EW: I'm not so sure. That reminds me of a chemistry class I took in high school (I had a big afro then). I was one of two black kids in class and our chemistry would always rag on us and act like we didn't belong there. Finally one day I told him off — I told him to leave his cross and hood at the door — and he kicked me out. The guidance counselor, an older white gentleman, told me he had known the teacher for years and had never seen him be racist. I was like, Dude, you're white. He's not going to say anything racist to you.


What's your take on the support some of Paula Deen's fans have shown her?


What has this situationwhat she said and the reactionproven about us as a country?

CE: It's put to the forefront society's concepts of race. People are protesting not the things she said — they just want her back on her show cooking biscuits. That shows their level of priorities. You can be, for the most part, a law-abiding citizen, a good neighbor, but you can still carry these deeply racist sentiments.

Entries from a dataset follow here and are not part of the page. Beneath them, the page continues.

/-- The SEC window. -/
def secFields : List RegField := [
  ⟨0x010, 0, 1, 63, 60, .ro, false, 0x0⟩,  -- SEC_STATUS.PHASE
  ⟨0x010, 0, 1, 49, 48, .ro, false, 0x0⟩,  -- SEC_STATUS.CONFIG_COPY
  ⟨0x010, 0, 1, 47, 32, .ro, false, 0x0⟩,  -- SEC_STATUS.LOAD_SESSION
  ⟨0x010, 0, 1, 31, 0, .ro, false, 0x0⟩,  -- SEC_STATUS.ROM_VERSION
  ⟨0x018, 0, 1, 63, 0, .ro, false, 0x0⟩,  -- SEC_SERIAL.SERIAL
  ⟨0x020, 0, 1, 63, 32, .ro, false, 0x0⟩,  -- SEC_FW.VERSION
  ⟨0x020, 0, 1, 31, 0, .ro, false, 0x0⟩,  -- SEC_FW.SVN
  ⟨0x028, 8, 4, 63, 0, .ro, false, 0x0⟩,  -- SEC_FW_DIGEST_n.DIGEST
  ⟨0x048, 0, 1, 63, 56, .ro, false, 0x0⟩,  -- SEC_IDENT.KEY_GEN
  ⟨0x048, 0, 1, 52, 32, .ro, false, 0x0⟩,  -- SEC_IDENT.NEXT_INDEX
  ⟨0x048, 0, 1, 20, 0, .ro, false, 0x0⟩,  -- SEC_IDENT.LEFT
  ⟨0x050, 0, 1, 63, 0, .ro, false, 0x0⟩,  -- SEC_CONFIG_GEN.GENERATION
  ⟨0x058, 0, 1, 63, 48, .ro, false, 0x0⟩,  -- SEC_CONFIG_USE.SETTINGS
  ⟨0x058, 0, 1, 31, 0, .ro, false, 0x0⟩,  -- SEC_CONFIG_USE.REPAIRS
  ⟨0x060, 0, 1, 63, 32, .ro, false, 0x0⟩,  -- SEC_BOOT.BOOT_COUNT
  ⟨0x060, 0, 1, 31, 0, .ro, false, 0x0⟩,  -- SEC_BOOT.MIN_SVN
  ⟨0x068, 0, 1, 63, 48, .ro, false, 0x0⟩,  -- SEC_COUNTS.OPEN_REFUSED
  ⟨0x068, 0, 1, 47, 32, .ro, false, 0x0⟩,  -- SEC_COUNTS.LOAD_FAILED
  ⟨0x068, 0, 1, 31, 16, .ro, false, 0x0⟩,  -- SEC_COUNTS.REPORTS
  ⟨0x068, 0, 1, 15, 0, .ro, false, 0x0⟩,  -- SEC_COUNTS.ROLLS
  ⟨0x070, 0, 1, 63, 32, .rw, true, 0x10000⟩,  -- SEC_CTL.ROLL_THRESHOLD
  ⟨0x070, 0, 1, 0, 0, .rw, true, 0x1⟩  -- SEC_CTL.TIME_CHECK
  ]

/-- The HOSTPORT window. -/
def hostportFields : List RegField := [
  ⟨0x010, 0, 1, 63, 60, .ro, false, 0x0⟩,  -- HOSTPORT_LINK.STATE
  ⟨0x010, 0, 1, 59, 56, .ro, false, 0x0⟩,  -- HOSTPORT_LINK.LANES
  ⟨0x010, 0, 1, 47, 0, .ro, true, 0x0⟩,  -- HOSTPORT_LINK.MAC
  ⟨0x018, 0, 1, 63, 0, .ro, true, 0x0⟩,  -- HOSTPORT_IPV6_HI.ADDR
  ⟨0x020, 0, 1, 63, 0, .ro, true, 0x0⟩,  -- HOSTPORT_IPV6_LO.ADDR
  ⟨0x028, 0, 1, 63, 32, .ro, false, 0x0⟩,  -- HOSTPORT_COUNTS.FCS_ERRORS
  ⟨0x028, 0, 1, 31, 16, .ro, false, 0x0⟩,  -- HOSTPORT_COUNTS.DROPPED
  ⟨0x028, 0, 1, 15, 0, .ro, false, 0x0⟩,  -- HOSTPORT_COUNTS.PFC_SENT
  ⟨0x030, 0, 1, 63, 48, .ro, false, 0x0⟩,  -- HOSTPORT_RDMA.QPS
  ⟨0x030, 0, 1, 47, 32, .ro, false, 0x0⟩,  -- HOSTPORT_RDMA.QP_ERRORS
  ⟨0x030, 0, 1, 31, 0, .ro, false, 0x0⟩,  -- HOSTPORT_RDMA.NAKS
  ⟨0x038, 0, 1, 63, 0, .ro, false, 0x0⟩,  -- HOSTPORT_RX_BYTES.BYTES
  ⟨0x040, 0, 1, 63, 48, .rw, true, 0xb860⟩,  -- HOSTPORT_CTL.UMAUTH_PORT
  ⟨0x040, 0, 1, 47, 32, .rw, true, 0x2328⟩,  -- HOSTPORT_CTL.MTU
  ⟨0x040, 0, 1, 7, 4, .rw, true, 0x3⟩,  -- HOSTPORT_CTL.PFC_PRIO
  ⟨0x040, 0, 1, 0, 0, .rw, true, 0x1⟩  -- HOSTPORT_CTL.RDMA_EN
  ]

/-- The INTAKE window. -/
def intakeFields : List RegField := [
  ⟨0x010, 0, 1, 63, 60, .ro, false, 0x0⟩,  -- INTAKE_STATUS.STATE
  ⟨0x010, 0, 1, 59, 54, .ro, false, 0x0⟩,  -- INTAKE_STATUS.JOB_SLOT
  ⟨0x010, 0, 1, 47, 40, .ro, false, 0x0⟩,  -- INTAKE_STATUS.QUEUED
  ⟨0x010, 0, 1, 39, 36, .ro, false, 0x0⟩,  -- INTAKE_STATUS.CODEC
  ⟨0x018, 0, 1, 63, 32, .ro, false, 0x0⟩,  -- INTAKE_FRAMES.DONE
  ⟨0x018, 0, 1, 31, 0, .ro, false, 0x0⟩,  -- INTAKE_FRAMES.ERRORS
  ⟨0x020, 0, 1, 63, 0, .ro, false, 0x0⟩,  -- INTAKE_PIXELS.PIXELS
  ⟨0x028, 0, 1, 63, 0, .ro, false, 0x0⟩,  -- INTAKE_BITS.BYTES
  ⟨0x030, 0, 1, 63, 0, .ro, false, 0x0⟩,  -- INTAKE_TC.TC
  ⟨0x038, 0, 1, 63, 48, .rw, true, 0x10⟩  -- INTAKE_CTL.QUEUE_MAX
  ]

/-- The fields of a block type (Table 3.3). -/
def typeFields (type : Nat) : List RegField :=
  commonFields ++
  if type = 0x1 then xancaFields
  else if type = 0x10 then coreFields
  else if type = 0x11 then opeFields
  else if type = 0x12 then contFields
  else if type = 0x13 then spadFields
  else if type = 0x14 then resvFields
  else if type = 0x20 then flumeFields
  else if type = 0x30 then hbmFields
  else if type = 0x31 then farFields
  else if type = 0x32 then mmuFields
  else if type = 0x40 then linkFields
  else if type = 0x41 then opticFields
  else if type = 0x50 then attnFields
  else if type = 0x60 then qmgrFields
  else if type = 0x61 then schedFields
  else if type = 0x70 then resFields
  else if type = 0x80 then wmasterFields
  else if type = 0x81 then gafferFields
  else if type = 0x90 then secFields
  else if type = 0xa0 then hostportFields
  else if type = 0xa1 then intakeFields
  else if type = 0xb0 then timecodeFields
  else if type = 0xf0 then diagFields
  else []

EW: Americans have historical amnesia. Slavery is a blood debt people want to forget about. People say things have changed but because of that nobody really wants to deal consciously with the weight of American history.

Let's put what she said in a different context. If she had said, "We're going to have a Holocaust-themed wedding, that's so charming," people would be like, What the hell are you talking about? But because we don't look at slavery in terms of the Holocaust — which it really was, on an exponential level — we as African Americans don't give our own history that weight that it deserves and mainstream American doesn't give that history the weight it deserves.

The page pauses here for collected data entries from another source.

-- ==== Sys2Proof/Machine/Numerics.lean ====
section
/-! DEFINITION. Numeric formats, exact values, rounding, conversion, block scaling, the canonical sum (spec/10). -/

namespace Sys2Proof.Machine

/-- An exact value: a NaN, an infinity (true: negative), or (−1)^neg × m × 2^e. -/
inductive Num where
  | nan
  | inf (neg : Bool)
  | fin (neg : Bool) (m : Nat) (e : Int)
  deriving DecidableEq, Repr, Inhabited

/-- Which codes of a floating-point format are special (Table 10.2). -/
inductive Specials where
  | ieee | e4m3 | finite
  deriving DecidableEq, Repr

/-- A floating-point format of Table 10.2. -/
structure FloatFmt where
  expBits : Nat
  manBits : Nat
  bias : Nat
  specials : Specials
  deriving DecidableEq, Repr

abbrev fmtFp32 : FloatFmt := ⟨8, 23, 127, .ieee⟩
abbrev fmtBf16 : FloatFmt := ⟨8, 7, 127, .ieee⟩
abbrev fmtFp16 : FloatFmt := ⟨5, 10, 15, .ieee⟩
abbrev fmtE4M3 : FloatFmt := ⟨4, 3, 7, .e4m3⟩
abbrev fmtE5M2 : FloatFmt := ⟨5, 2, 15, .ieee⟩
abbrev fmtE2M3 : FloatFmt := ⟨2, 3, 1, .finite⟩
abbrev fmtE3M2 : FloatFmt := ⟨3, 2, 3, .finite⟩
abbrev fmtE2M1 : FloatFmt := ⟨2, 1, 1, .finite⟩

/-- The width of a code. -/
def FloatFmt.width (f : FloatFmt) : Nat := 1 + f.expBits + f.manBits

/-- The code of the largest finite magnitude. -/
def FloatFmt.maxCode (f : FloatFmt) : Nat :=
  match f.specials with
  | .ieee => (2 ^ f.expBits - 1) * 2 ^ f.manBits - 1
  | .e4m3 => 2 ^ (f.expBits + f.manBits) - 2
  | .finite => 2 ^ (f.expBits + f.manBits) - 1

/-- The canonical NaN (R226, Table 10.4); a format without NaN encodes zero. -/
def FloatFmt.nanCode (f : FloatFmt) : Nat :=
  match f.specials with
  | .ieee => (2 ^ f.expBits - 1) * 2 ^ f.manBits + 2 ^ (f.manBits - 1)
  | .e4m3 => 2 ^ (f.expBits + f.manBits) - 1
  | .finite => 0

/-- The value of a code (R217). -/
def FloatFmt.decode (f : FloatFmt) (code : Nat) : Num :=
  let neg := bitAt code (f.expBits + f.manBits)
  let e := bits code (f.expBits + f.manBits - 1) f.manBits
  let m := code % 2 ^ f.manBits
  if f.specials = .ieee ∧ e = 2 ^ f.expBits - 1 then (if m = 0 then .inf neg else .nan)
  else if f.specials = .e4m3 ∧ code % 2 ^ (f.expBits + f.manBits) = 2 ^ (f.expBits + f.manBits) - 1 then .nan
  else if e = 0 then .fin neg m (1 - (f.bias : Int) - f.manBits)
  else .fin neg (2 ^ f.manBits + m) ((e : Int) - f.bias - f.manBits)

/-- m × 2^k rounded down to an integer. -/
def scaleDown (m : Nat) (k : Int) : Nat :=
  if 0 ≤ k then m * 2 ^ k.toNat else m / 2 ^ (-k).toNat

/-- m × 2^k rounded to an integer, ties to even. -/
def scaleEven (m : Nat) (k : Int) : Nat :=
  if 0 ≤ k then m * 2 ^ k.toNat
  else
    let d := 2 ^ (-k).toNat
    let q := m / d
    let r := m % d
    if 2 * r > d || (2 * r == d && q % 2 == 1) then q + 1 else q

/-- How a conversion rounds (R224): to nearest even, or stochastically with a 16-bit draw (R228). -/
inductive Rounding where
  | rne
  | sr (draw : Nat)
  deriving DecidableEq, Repr

/-- The exponent of the least significant bit of the format's grid at a magnitude m × 2^e, m ≠ 0. -/
def FloatFmt.lsb (f : FloatFmt) (m : Nat) (e : Int) : Int :=
  max (e + Nat.log2 m) (1 - (f.bias : Int)) - f.manBits

/-- The magnitude code that a finite value rounds to, before the check against the largest finite value. -/
def FloatFmt.roundMag (f : FloatFmt) (rd : Rounding) (m : Nat) (e : Int) : Nat :=
  if m = 0 then 0
  else
    let q := f.lsb m e
    let n := match rd with
      | .rne => scaleEven m (e - q)
      | .sr draw => scaleDown m (e - q) + (if scaleDown m (e - q + 16) % 65536 + draw ≥ 65536 then 1 else 0)
    n + (q + f.manBits + f.bias - 1).toNat * 2 ^ f.manBits

/-- A magnitude code with its sign. -/
def FloatFmt.signed (f : FloatFmt) (neg : Bool) (c : Nat) : Nat := (b2n neg) * 2 ^ (f.expBits + f.manBits) + c

/-- Conversion of an exact value to a format (R224, Table 10.4): BF16, FP16 and FP32 overflow to infinity, the others
saturate; E4M3 has no infinity and makes one NaN. -/
def FloatFmt.encode (f : FloatFmt) (rd : Rounding) (x : Num) : Nat :=
  match x with
  | .nan => f.nanCode
  | .inf neg =>
    match f.specials with
    | .ieee => f.signed neg (f.maxCode + 1)
    | .e4m3 => f.nanCode
    | .finite => f.signed neg f.maxCode
  | .fin neg m e =>
    let c := f.roundMag rd m e
    if c ≤ f.maxCode then f.signed neg c
    else if f.specials = .ieee ∧ f.expBits + f.manBits ≥ 15 then f.signed neg (f.maxCode + 1)
    else f.signed neg f.maxCode

/-- rn32 of R220. -/
def rn32 (x : Num) : Word32 := BitVec.ofNat 32 (fmtFp32.encode .rne x)

/-- The exact value of an FP32 word. -/
def val32 (w : Word32) : Num := fmtFp32.decode w.toNat

/-! ## Exact arithmetic -/

/-- The exact product. -/
def Num.mul : Num → Num → Num
  | .nan, _ => .nan
  | _, .nan => .nan
  | .inf a, .inf b => .inf (a != b)
  | .inf a, .fin b m _ => if m = 0 then .nan else .inf (a != b)
  | .fin b m _, .inf a => if m = 0 then .nan else .inf (a != b)
  | .fin a m e, .fin b n g => .fin (a != b) (m * n) (e + g)

/-- A signed integer with its sign, m × 2^e as an integer multiple of 2^g, g ≤ e. -/
def alignTo (neg : Bool) (m : Nat) (e g : Int) : Int :=
  let v : Int := (m * 2 ^ (e - g).toNat : Nat)
  if neg then -v else v

/-- The exact sum; a sum of zeros is −0 only where both are (R219); a sum of opposite infinities is NaN. -/
def Num.add : Num → Num → Num
  | .nan, _ => .nan
  | _, .nan => .nan
  | .inf a, .inf b => if a = b then .inf a else .nan
  | .inf a, _ => .inf a
  | _, .inf b => .inf b
  | .fin a m e, .fin b n g =>
    if m = 0 && n = 0 then .fin (a && b) 0 0
    else
      let l := min e g
      let v := alignTo a m e l + alignTo b n g l
      .fin (decide (v < 0)) v.natAbs l

/-- The value times 2^k. -/
def Num.scale (x : Num) (k : Int) : Num :=
  match x with
  | .fin n m e => .fin n m (e + k)
  | x => x

/-- The magnitude. -/
def Num.abs : Num → Num
  | .nan => .nan
  | .inf _ => .inf false
  | .fin _ m e => .fin false m e

def Num.neg : Num → Num
  | .nan => .nan
  | .inf a => .inf (!a)
  | .fin a m e => .fin (!a) m e

/-- Whether a value is finite. -/
def Num.isFinite : Num → Bool
  | .fin _ _ _ => true
  | _ => false

/-- a < b, with −0 less than +0 (R227); false where either is NaN. -/
def Num.lt : Num → Num → Bool
  | .nan, _ => false
  | _, .nan => false
  | .inf a, .inf b => a && !b
  | .inf a, .fin _ _ _ => a
  | .fin _ _ _, .inf b => !b
  | .fin a m e, .fin b n g =>
    if m = 0 && n = 0 then a && !b
    else decide (alignTo a m e (min e g) < alignTo b n g (min e g))

/-- The larger, NaN if either is NaN (R227). -/
def Num.max (a b : Num) : Num := if a = .nan || b = .nan then .nan else if a.lt b then b else a

/-- The smaller, NaN if either is NaN (R227). -/
def Num.min (a b : Num) : Num := if a = .nan || b = .nan then .nan else if b.lt a then b else a

/-- FP32 operations, each with one rounding. -/
def fadd (a b : Word32) : Word32 := rn32 ((val32 a).add (val32 b))
def fmul (a b : Word32) : Word32 := rn32 ((val32 a).mul (val32 b))
def fsub (a b : Word32) : Word32 := rn32 ((val32 a).add (val32 b).neg)
def ffma (a b c : Word32) : Word32 := rn32 (((val32 a).mul (val32 b)).add (val32 c))
def fmax (a b : Word32) : Word32 := rn32 ((val32 a).max (val32 b))
def fmin (a b : Word32) : Word32 := rn32 ((val32 a).min (val32 b))

/-! ## Format codes (Table 10.1) -/

/-- Element width in bits of a format code. -/
def codeWidth (c : Nat) : Nat :=
  if c = 0 then 32 else if c = 1 || c = 2 then 16 else if c = 7 || c = 8 then 6 else if c = 9 then 4 else 8

/-- The MX formats. -/
def isMx (c : Nat) : Bool := 5 ≤ c && c ≤ 9

/-- The floating-point format of an element of a format code; none for INT8. -/
def elementFmt (c : Nat) : Option FloatFmt :=
  if c = 0 then some fmtFp32
  else if c = 1 then some fmtBf16
  else if c = 2 then some fmtFp16
  else if c = 3 || c = 5 then some fmtE4M3
  else if c = 4 || c = 6 then some fmtE5M2
  else if c = 7 then some fmtE2M3
  else if c = 8 then some fmtE3M2
  else if c = 9 then some fmtE2M1
  else none

/-- The row and the column format of an operand code: 0xB and 0xC mix E4M3 and E5M2 (R216). -/
def rowCode (c : Nat) : Nat := if c = 0xB then 3 else if c = 0xC then 4 else c
def colCode (c : Nat) : Nat := if c = 0xB then 4 else if c = 0xC then 3 else c

/-- The value of an element of a format code (R217, R221). -/
def decodeElement (c v : Nat) : Num :=
  match elementFmt c with
  | some f => f.decode v
  | none =>
    let i := toSigned 8 v
    .fin (decide (i < 0)) i.natAbs 0

/-- The value of an MX element under its block scale (R218). -/
def decodeScaled (c v scale : Nat) : Num :=
  if scale = 0xFF then .nan else (decodeElement c v).scale ((scale : Int) - 127)

/-- Conversion to INT8 (Table 10.4). -/
def encodeInt8 (x : Num) : Nat :=
  match x with
  | .nan => 0
  | .inf neg => if neg then 0x80 else 0x7F
  | .fin neg m e =>
    let n := scaleEven m e
    if neg then ofSigned 8 (-((min n 128 : Nat) : Int)) else min n 127

/-- Conversion of an exact value to a scalar format code (R224). -/
def encodeElement (c : Nat) (rd : Rounding) (x : Num) : Nat :=
  match elementFmt c with
  | some f => f.encode rd x
  | none => encodeInt8 x

/-- Whether a result code of a scalar format is an infinity or a NaN. -/
def codeNonfinite (c v : Nat) : Bool :=
  match elementFmt c with
  | some f => !(f.decode v).isFinite
  | none => false

/-- floor(log2) of a positive finite value. -/
def Num.log2 : Num → Int
  | .fin _ m e => e + Nat.log2 m
  | _ => 0

/-- The exponent of the element format's largest normal (R225). -/
def mxEmax (c : Nat) : Int := if c = 5 then 8 else if c = 6 then 15 else if c = 7 then 2 else if c = 8 then 4 else 2

/-- A block of 32 values to an MX format (R225): its scale, and its elements. -/
def encodeBlock (c : Nat) (xs : List Num) : Nat × List Nat :=
  if xs.any (fun x => !x.isFinite) then (0xFF, xs.map fun _ => 0)
  else
    let a := xs.foldl (fun a x => Num.max a x.abs) (.fin false 0 0)
    if a = .fin false 0 0 || xs.all (fun x => match x with | .fin _ m _ => m == 0 | _ => false) then (0, xs.map fun _ => 0)
    else
      let x := max (-127) (min 127 (a.log2 - mxEmax c))
      ((x + 127).toNat, xs.map fun v =>
        match elementFmt c with
        | some f =>
          match v.scale (-x) with
          | .fin neg m e => f.signed neg (min (f.roundMag .rne m e) f.maxCode)
          | _ => 0
        | none => 0)

/-! ## Sums in a fixed tree (R96, R239) -/

/-- One level of the tree: neighbours are added, an odd last element goes up unchanged. -/
def sumLevel : List Word32 → List Word32
  | a :: b :: t => fadd a b :: sumLevel t
  | l => l

/-- The canonical sum of leaves in index order (R239). `fuel` bounds the number of levels. -/
def sumTree : Nat → List Word32 → Word32
  | _, [] => 0
  | _, [x] => x
  | 0, x :: _ => x
  | n + 1, l => sumTree n (sumLevel l)

/-- `canonical_sum` of R239. -/
def canonicalSum (l : List Word32) : Word32 := sumTree l.length l

/-! ## Rows in the little-endian bit stream (R218) -/

/-- Element i of width w in bytes. -/
def elementAt (bs : List Byte) (w i : Nat) : Nat :=
  (leAt bs (w * i / 8) ((w + 14) / 8) >>> (w * i % 8)) % 2 ^ w

/-- Elements of width w packed into bytes, first element lowest. -/
def packElements (w : Nat) (vs : List Nat) : List Byte :=
  le ((vs.length * w + 7) / 8) ((vs.foldr (fun v acc => v % 2 ^ w + acc * 2 ^ w) 0))

end Sys2Proof.Machine
end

CE: Paula Deen has probably been saying stuff like this for a while, in corporate meetings and such, and no one has blinked an eye. If I were so much as to raise my voice people would start backing up, looking at the door, saying, Do we need to call security? If you grow up in a culture where you haven't had to self-censor, you become comfortable with saying the things she did. In her mind she hasn't done anything wrong because it hasn't been challenged historically.

Deen has tried to apologize for what she said but in the end doesn't take responsibility for it. If her apology was genuine — if she had owned up to what she said and admitted to being racist — could we accept her apology?

CE: She's obviously already been forgiven. That's what that groundswell of support behind her was.

EW: I don't think she's all of a sudden going to think she's equal to me or to Charles, and you can't forgive someone for thinking that they're better than you are.

CE: But when you start messing with people's livelihoods, I think she'll start challenging her beliefs.

EW: I don't think so. The one time she claimed to use the N-word was when she was being mugged 30 years ago. I guarantee you when she's at home with Bubba, she says her situation is what it is because of N-words. She's not blaming herself.